On the basis of the evidence presented at trial, the jury reasonably could have found the following facts. *281 In late February or early March, 2006, the victim was walking along a Waterbury street on a cold and windy morning. The defendant, who was operating an automobile on the street, drove near the victim and invited her to ride with him. The victim accepted his invitation. While the defendant drove the victim to her place of employment, he conversed with her about their shared interest in music. The defendant and the victim exchanged telephone numbers and, in the following days, amicably spoke to each other on the telephone.

About one week later, the victim accepted the defendant’s invitation to accompany him to his apartment at 23 Eastwood Avenue in Waterbury. There, the defendant played a DVD related to the musical interests that he shared with the victim. During this encounter, the defendant kept trying to get close to the victim and encouraged her to spend more time with him. This flirtatious behavior caused the victim to feel uncomfortable, and, at her request, the defendant drove her home without incident.

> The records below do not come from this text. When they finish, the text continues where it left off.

-- ==== Sys2Proof/Tests/Slice0.lean ====
section
/-!
SUPPORT. The author's tests: a term that each check of well-formedness refuses, words and packets written out from the
manual's layouts, single steps on small states, and for each statement of the certificate a state that meets its hypotheses.
-/

namespace Sys2Proof.Tests

open Sys2Proof Sys2Proof.Machine

set_option Elab.async false

/-! ### Well-formedness: one ill-formed term for each check -/

/-- Parameters of a small herd, and parameters with a shape beyond its byte. -/
def herdP : HerdParams :=
  { xM1 := 1, yM1 := 0, zM1 := 0, herd := 1, member := 0, bellwether := 0, clockSel := 0, stretchMax := 16, slackClk := 256
    tickClk := 7200, memX := 40, uplConfig := 0x139C4A }

/-- A shape byte of 256. -/
def herdBad : HerdParams := { herdP with xM1 := 256 }

/-- A cool module. -/
def cool : Sensors :=
  { compute := [50, 50, 50, 50], eastIo := 50, westIo := 50, inlet := 25, stackTemps := [], voltMv := 54000, current := 100, watts := 1000 }

/-- A moment beyond any tick. -/
def lateEnv : Env := { clk := 131072 }

/-- A codeword with 73 wrong bytes, a word beyond local store, a row beyond the 256. -/
def badEnvs : List Env := [{ lines := [{ line := 0, bytes := 73 }] }, { words := [{ word := 1048576, flips := 1 }] }, { residues := [256] }]

theorem test_wf_refuses_env : ∀ e ∈ badEnvs, (Instr.nop 0 0 e).wf = false ∧ (Instr.hostRead 0 0 false e).wf = false := by decide +kernel

/-- A line beyond the 66 of an array. -/
def badLine : Mismatch := { core := 0, array := 0, column := false, line := 66 }

/-- A flit with its payload, and one that is a byte short. -/
def flit0 : Flit := { hdr := 0, payload := zeros 248 }

/-- A payload of 247 bytes. -/
def flitShort : Flit := { hdr := 0, payload := zeros 247 }

/-- A frame without flits, and one with a flit that is a byte short. -/
def frame0 : Frame :=
  { sci := 0, an := 0, pn := 1, etherType := 0x9C4A, srcHerd := 0, dstHerd := 1, srcMember := 0, dstMember := 0, seq := 0, ack := 0
    flits := [], icvOk := true }

/-- A frame with a short flit. -/
def frameBad : Frame := { frame0 with flits := [flitShort] }

/-- Each of these commands has one operand out of its range, and is refused. -/
def ill1 : List Instr := [
  .devNop 1088, .devInfo 1088, .devReset 1088 {}, .herdForm 1088 herdP, .herdForm 0 herdBad, .herdLeave 1088,
    .planLoad 1088 0 0 0, .planLoad 0 18446744073709551616 0 0, .planLoad 0 0 18446744073709551616 0,
    .planLoad 0 0 0 256, .planUnload 1088, .stepRun 1088 0, .stepRun 0 18446744073709551616, .stepHold 1088,
    .stepResume 1088 0, .stepResume 0 18446744073709551616, .scaleWrite 1088 0 0 0 0, .scaleWrite 0 65536 0 0 0,
    .scaleWrite 0 0 4294967296 0 0, .scaleWrite 0 0 0 4294967296 0, .scaleWrite 0 0 0 0 18446744073709551616,
    .scaleRead 1088 0 0 0 0, .scaleRead 0 65536 0 0 0, .scaleRead 0 0 4294967296 0 0, .scaleRead 0 0 0 4294967296 0,
    .scaleRead 0 0 0 0 18446744073709551616, .memCopy 1088 0 0 {}, .memCopy 0 0 0 lateEnv,
    .memCopy 0 18446744073709551616 0 {}, .memCopy 0 0 18446744073709551616 {}, .sparsePack 1088 0 0 0 {},
    .sparsePack 0 0 0 0 lateEnv, .sparsePack 0 18446744073709551616 0 0 {},
    .sparsePack 0 0 18446744073709551616 0 {}]

theorem test_wf_refuses_1 : ∀ i ∈ ill1, i.wf = false := by decide +kernel

/-- Each of these commands has one operand out of its range, and is refused. -/
def ill2 : List Instr := [
  .sparsePack 0 0 0 18446744073709551616 {}, .readResult 1088 0 0, .readResult 0 65536 0,
    .readResult 0 0 18446744073709551616, .releaseResult 1088 0, .releaseResult 0 65536, .seqOpen 1088 0 0 0 0 0,
    .seqOpen 0 65536 0 0 0 0, .seqOpen 0 0 256 0 0 0, .seqOpen 0 0 0 4294967296 0 0, .seqOpen 0 0 0 0 65536 0,
    .seqOpen 0 0 0 0 0 65536, .seqClose 1088 0, .seqClose 0 65536, .seqTruncate 1088 0 0, .seqTruncate 0 65536 0,
    .seqTruncate 0 0 4294967296, .seqInfo 1088 0 0, .seqInfo 0 65536 0, .seqInfo 0 0 256, .batchSubmit 1088 0 0,
    .batchSubmit 0 18446744073709551616 0, .batchSubmit 0 0 4294967296, .hbmScrub 1088 {} {}, .hbmScrub 0 {} lateEnv,
    .hbmScrub 0 { unit := 65536 } {}, .lsScrub 1088 {} {}, .lsScrub 0 {} lateEnv, .lsScrub 0 { unit := 65536 } {},
    .arrayCheck 1088 {} [], .arrayCheck 0 { unit := 65536 } [], .arrayCheck 0 {} [badLine], .rowRemap 1088 {} {},
    .rowRemap 0 {} lateEnv]

theorem test_wf_refuses_2 : ∀ i ∈ ill2, i.wf = false := by decide +kernel

/-- Each of these commands has one operand out of its range, and is refused. -/
def ill3 : List Instr := [
  .rowRemap 0 { unit := 65536 } {}, .channelRetire 1088 {}, .channelRetire 0 { unit := 65536 }, .spareBank 1088 {},
    .spareBank 0 { unit := 65536 }, .spareArrayLine 1088 {}, .spareArrayLine 0 { unit := 65536 }, .spareCore 1088 {},
    .spareCore 0 { unit := 65536 }, .spareLane 1088 {}, .spareLane 0 { unit := 65536 }, .sparePort 1088 {},
    .sparePort 0 { unit := 65536 }, .fwStage 1088 {}, .fwStage 0 { unit := 65536 }, .maintQuery 1088 0 0,
    .maintQuery 0 65536 0, .maintQuery 0 0 65536, .thresholdSet 1088 0 0 0 0 0, .thresholdSet 0 256 0 0 0 0,
    .thresholdSet 0 0 256 0 0 0, .thresholdSet 0 0 0 4294967296 0 0, .thresholdSet 0 0 0 0 4294967296 0,
    .thresholdSet 0 0 0 0 0 256, .spdmMessage 1088 0 0 0 0, .spdmMessage 0 18446744073709551616 0 0 0,
    .spdmMessage 0 0 4294967296 0 0, .spdmMessage 0 0 0 18446744073709551616 0, .spdmMessage 0 0 0 0 4294967296,
    .ownerKeyInstall 1088 0, .ownerKeyInstall 0 18446744073709551616, .ownerKeyRemove 1088 0,
    .ownerKeyRemove 0 18446744073709551616, .ownerRequireSet 1088 0]

theorem test_wf_refuses_3 : ∀ i ∈ ill3, i.wf = false := by decide +kernel

/-- Each of these commands has one operand out of its range, and is refused. -/
def ill4 : List Instr := [
  .ownerRequireSet 0 18446744073709551616, .macsecKey 1088 0 0 0 0 0 0 0, .macsecKey 0 256 0 0 0 0 0 0,
    .macsecKey 0 0 256 0 0 0 0 0, .macsecKey 0 0 0 256 0 0 0 0, .macsecKey 0 0 0 0 256 0 0 0,
    .macsecKey 0 0 0 0 0 4294967296 0 0, .macsecKey 0 0 0 0 0 0 18446744073709551616 0,
    .macsecKey 0 0 0 0 0 0 0 18446744073709551616, .debugSeal 1088, .debugUnlock 1088 0 {},
    .debugUnlock 0 18446744073709551616 {}, .debugRelock 1088 {}, .fwActivate 1088 0 0 0 {},
    .fwActivate 0 256 0 0 {}, .fwActivate 0 0 256 0 {}, .fwActivate 0 0 0 256 {}, .eventLogRead 1088 0 0 0,
    .eventLogRead 0 4294967296 0 0, .eventLogRead 0 0 4294967296 0, .eventLogRead 0 0 0 18446744073709551616,
    .telemetryRead 1088 0, .telemetryRead 0 18446744073709551616, .traceConfig 1088 0 0 0,
    .traceConfig 0 18446744073709551616 0 0, .traceConfig 0 0 4294967296 0, .traceConfig 0 0 0 256, .packetTake 64,
    .forwardedReply 64 0 0 [], .forwardedReply 0 256 0 [], .forwardedReply 0 0 256 [],
    .forwardedReply 0 0 0 (zeros 25), .sqDoorbell 64 0, .cqDoorbell 64 0]

theorem test_wf_refuses_4 : ∀ i ∈ ill4, i.wf = false := by decide +kernel

/-- Each of these commands has one operand out of its range, and is refused. -/
def ill5 : List Instr := [
  .ringEnable 64 0, .ringDisable 64 0, .registerWrite 65536 0 0, .registerWrite 0 9 0, .hostRead 0 0 false lateEnv,
    .hostRead 18446744073709551616 0 false {}, .hostRead 0 65536 false {}, .hostWrite 0 [] false lateEnv,
    .hostWrite 18446744073709551616 [] false {}, .hostWrite 0 (zeros 65536) false {}, .copyIn 128 0 {},
    .copyIn 0 4294967296 {}, .copyIn 0 0 lateEnv, .copyInT 128 0 {}, .copyInT 0 4294967296 {}, .copyInT 0 0 lateEnv,
    .copyOut 128 0 {}, .copyOut 0 4294967296 {}, .copyOut 0 0 lateEnv, .decode 128 0 {}, .decode 0 4294967296 {},
    .decode 0 0 lateEnv, .compact 128 0 {}, .compact 0 4294967296 {}, .compact 0 0 lateEnv, .intersect 128 0 {},
    .intersect 0 4294967296 {}, .intersect 0 0 lateEnv, .laneMac 128 0 {}, .laneMac 0 4294967296 {},
    .laneMac 0 0 lateEnv, .pass 128 0 {}, .pass 0 4294967296 {}, .pass 0 0 lateEnv]

theorem test_wf_refuses_5 : ∀ i ∈ ill5, i.wf = false := by decide +kernel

Late the following day, March 13, 2006, the defendant called the victim on the telephone. During a conversation with the victim, the defendant informed her that he had photographs and a video of her and that these materials were of a sexual nature. The defendant said that he knew the victim was “a good girl” and that she would want to see these images of her. He said that he was trying to protect the victim, and that if he were a different type of person, he would not have told her about them.

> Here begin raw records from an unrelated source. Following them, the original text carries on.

/-- An instruction of the two streams, not an event of the part. -/
def Instr.isItem : Instr → Bool
  | .retComplete _ _ => false
  | .srcComplete _ _ => false
  | .backEdge => false
  | .heldArrival _ _ => false
  | .departure _ => false
  | .growDecided _ => false
  | .shuttleComplete _ => false
  | .mmaMeet _ => false
  | .batchRetire _ => false
  | .trapEntry _ => false
  | .weaveRetire _ => false
  | .boltComplete _ => false
  | .qwrWrite _ _ => false
  | .ccRound => false
  | .writeSignal _ => false
  | .waitSignal _ => false
  | .launchInd _ => false
  | .launchPacket _ => false
  | .copy _ => false
  | .copyComplete _ => false
  | .marker _ => false
  | .skip _ => false
  | .retry _ => false
  | .weaveAdmission _ _ _ => false
  | .controlBoundary _ => false
  | .railChange _ => false
  | .slewStep _ => false
  | .decision _ _ => false
  | .lcfgWrite _ _ => false
  | .lcfg2Write _ _ => false
  | .knobWrite _ _ _ => false
  | .periodicHallmark _ => false
  | .contextEndRequest _ _ => false
  | .contextEndHallmark _ _ => false
  | .anchorWrite _ => false
  | .orderlyShutdown => false
  | .coldBoot _ => false
  | .warmReset => false
  | .prstGo _ => false
  | .functionLevelReset _ => false
  | .hostCxlAccess _ _ _ _ => false
  | .linkDown => false
  | .completionTimeout _ _ => false
  | .poisonReceived _ _ => false
  | .sensorFault _ _ _ _ => false
  | .save _ _ => false
  | .restore _ _ => false
  | .kill _ _ => false
  | .timeout _ => false
  | .attrGo _ _ => false
  | .attrSignal _ => false
  | .pinClr _ _ => false
  | .halt _ => false
  | .resume _ => false
  | .stepOne _ => false
  | .stepHeader _ => false
  | .dstoprdWrite _ _ => false
  | .sample _ => false
  | .senWrite _ _ => false
  | .tenWrite _ _ => false
  | .tsync _ => false
  | .traceTimeout _ => false
  | .trdWrite _ _ => false
  | .dfreeze _ _ => false
  | .registerWrite _ _ _ => false
  | .linkUp => false
  | .coldPowerLoss => false
  | .eccError _ _ _ _ _ => false
  | .peerUio _ _ _ _ => false
  | .clauseHeader _ _ _ _ _ => true
  | .add _ _ _ => true
  | .sub _ _ _ => true
  | .mul _ _ _ => true
  | .mulh _ _ _ => true
  | .mulhu _ _ _ => true
  | .and _ _ _ => true
  | .or _ _ _ => true
  | .xor _ _ _ => true
  | .andn _ _ _ => true
  | .shl _ _ _ => true
  | .shr _ _ _ => true
  | .sar _ _ _ => true
  | .min _ _ _ => true
  | .max _ _ _ => true
  | .minu _ _ _ => true
  | .maxu _ _ _ => true
  | .seq _ _ _ => true
  | .sne _ _ _ => true
  | .slt _ _ _ => true
  | .sltu _ _ _ => true
  | .addi _ _ _ => true
  | .andi _ _ _ => true
  | .ori _ _ _ => true
  | .xori _ _ _ => true
  | .shli _ _ _ => true
  | .shri _ _ _ => true
  | .sari _ _ _ => true
  | .slti _ _ _ => true
  | .movi _ _ => true
  | .movhi _ _ => true
  | .popc _ _ => true
  | .clz _ _ => true
  | .ctz _ _ => true
  | .brev _ _ => true
  | .bfe _ _ => true
  | .bfi _ _ => true
  | .mov _ _ => true
  | .not _ _ => true
  | .sext8 _ _ => true
  | .sext16 _ _ => true
  | .lds _ _ _ _ => true
  | .lds2 _ _ _ _ => true
  | .lds4 _ _ _ _ => true
  | .sts _ _ _ _ => true
  | .sts2 _ _ _ _ => true
  | .atoms _ _ _ _ _ _ => true
  | .bra _ _ => true
  | .bz _ _ _ => true
  | .bnz _ _ _ => true
  | .bexz _ _ => true
  | .call _ _ => true
  | .ret => true
  | .calli _ _ => true
  | .jmpi _ _ => true
  | .callv _ _ => true
  | .jmpv _ _ => true
  | .msplit _ _ _ _ => true
  | .mjoin _ => true
  | .mset _ _ => true
  | .mget _ _ _ => true
  | .mand _ _ _ => true
  | .mor _ _ _ => true
  | .mnot _ _ _ => true
  | .mpopc _ _ _ => true
  | .loop _ _ _ _ _ _ _ _ => true
  | .lexit _ => true
  | .lbrk => true
  | .rotset _ _ => true
  | .skput _ _ _ => true
  | .ldepth _ => true
  | .waitp _ _ _ => true
  | .fence _ _ => true
  | .claspInit _ _ => true
  | .claspArrive _ _ => true
  | .claspArrivetx _ _ => true
  | .claspWait _ _ => true
  | .claspTest _ _ => true
  | .claspInval _ => true
  | .claspReg _ _ _ => true
  | .claspUnreg _ => true
  | .attach _ _ _ => true
  | .detach _ => true
  | .yieldq _ => true
  | .count _ => true
  | .grow _ _ => true
  | .shrink _ _ => true
  | .who _ _ _ => true
  | .launch _ _ => true
  | .sget _ _ => true
  | .sset _ _ => true
  | .trap _ => true
  | .rft => true
  | .exit => true
  | .bkpt _ => true
  | .prog _ => true
  | .csrr _ _ => true
  | .csrw _ _ => true
  | .go _ => true
  | .cancel _ => true
  | .repeatGo _ => true
  | .shtCopyin _ _ _ => true
  | .shtCopyout _ _ _ => true
  | .shtGather _ _ _ => true
  | .shtStash _ _ _ => true
  | .shtUnstash _ _ _ => true
  | .shtFill _ _ _ => true
  | .tbegin _ _ => true
  | .tend _ => true
  | .tabort _ => true
  | .tserial _ _ => true
  | .iadd _ => true
  | .isub _ => true
  | .imul _ => true
  | .imulh _ => true
  | .imad _ => true
  | .imadw _ => true
  | .iand _ => true
  | .ior _ => true
  | .ixor _ => true
  | .tern _ => true
  | .shlL _ => true
  | .shrL _ => true
  | .sarL _ => true
  | .shf _ => true
  | .imin _ => true
  | .imax _ => true
  | .iabs _ => true
  | .icmp _ => true
  | .sel _ => true
  | .popcL _ => true
  | .clzL _ => true
  | .brevL _ => true
  | .bfeL _ => true
  | .bfiL _ => true
  | .prmt _ => true
  | .movL _ => true
  | .iaddc _ => true
  | .laneId _ => true
  | .fadd _ => true
  | .fmul _ => true
  | .ffma _ => true
  | .fmin _ => true
  | .fmax _ => true
  | .fcmp _ => true
  | .frnd _ => true
  | .fscl _ => true
  | .hadd2 _ => true
  | .hmul2 _ => true
  | .hfma2 _ => true
  | .rcp _ => true
  | .rsq _ => true
  | .sqrt _ => true
  | .exp2 _ => true
  | .log2 _ => true
  | .sin _ => true
  | .cos _ => true
  | .tanh _ => true
  | .cvt _ => true
  | .pack8 _ => true
  | .pack4 _ => true
  | .unpk _ => true
  | .dot8 _ => true
  | .dot4 _ => true
  | .idot4 _ => true
  | .idot8 _ => true
  | .doth2 _ => true
  | .shfl _ => true
  | .ballot _ => true
  | .redl _ => true
  | .scan _ => true
  | .v2s _ => true
  | .vote _ => true
  | .ld _ => true
  | .st _ => true
  | .ldsc _ => true
  | .stsc _ => true
  | .ldwn _ => true
  | .stwn _ => true
  | .atom _ => true
  | .atomsc _ => true
  | .red _ => true
  | .pref _ => true
  | .mma _ => true
  | .mopf _ => true
  | .mbatch _ => true
  | .mstore _ => true
  | .mzero _ => true
  | .lnop _ => true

At approximately 1 a.m. on March 14,2006, the defendant picked up the victim at her home. The victim had asked the defendant to bring the images to her, but he did not do so, stating that she could see them at his apartment. The victim agreed to accompany the defendant to his apartment. Upon arriving at the defendant’s *282 apartment, the defendant elaborated as to the nature of the images but did not show them to the victim. The defendant told the victim that the images depicted her in a sexual act with a former boyfriend and that, if he so desired, he could profit from his possession of these images of her. The victim did not know anything about the photographs or the video.

Once in the apartment, the victim asked the defendant about the images, but those inquiries irritated him. The defendant told the victim that she was being selfish. He commented on her sexual relationship with a prior boyfriend and asked her why she was not engaging in sexual activities with him. The victim replied that she was not interested in a sexual relationship with the defendant. In response, the defendant threatened to distribute the images of the victim that he claimed to possess but did not show those images to the victim. The victim told the defendant, “go ahead, do what you have to do because I’m not interested in you that way. I’m not having sex with you.”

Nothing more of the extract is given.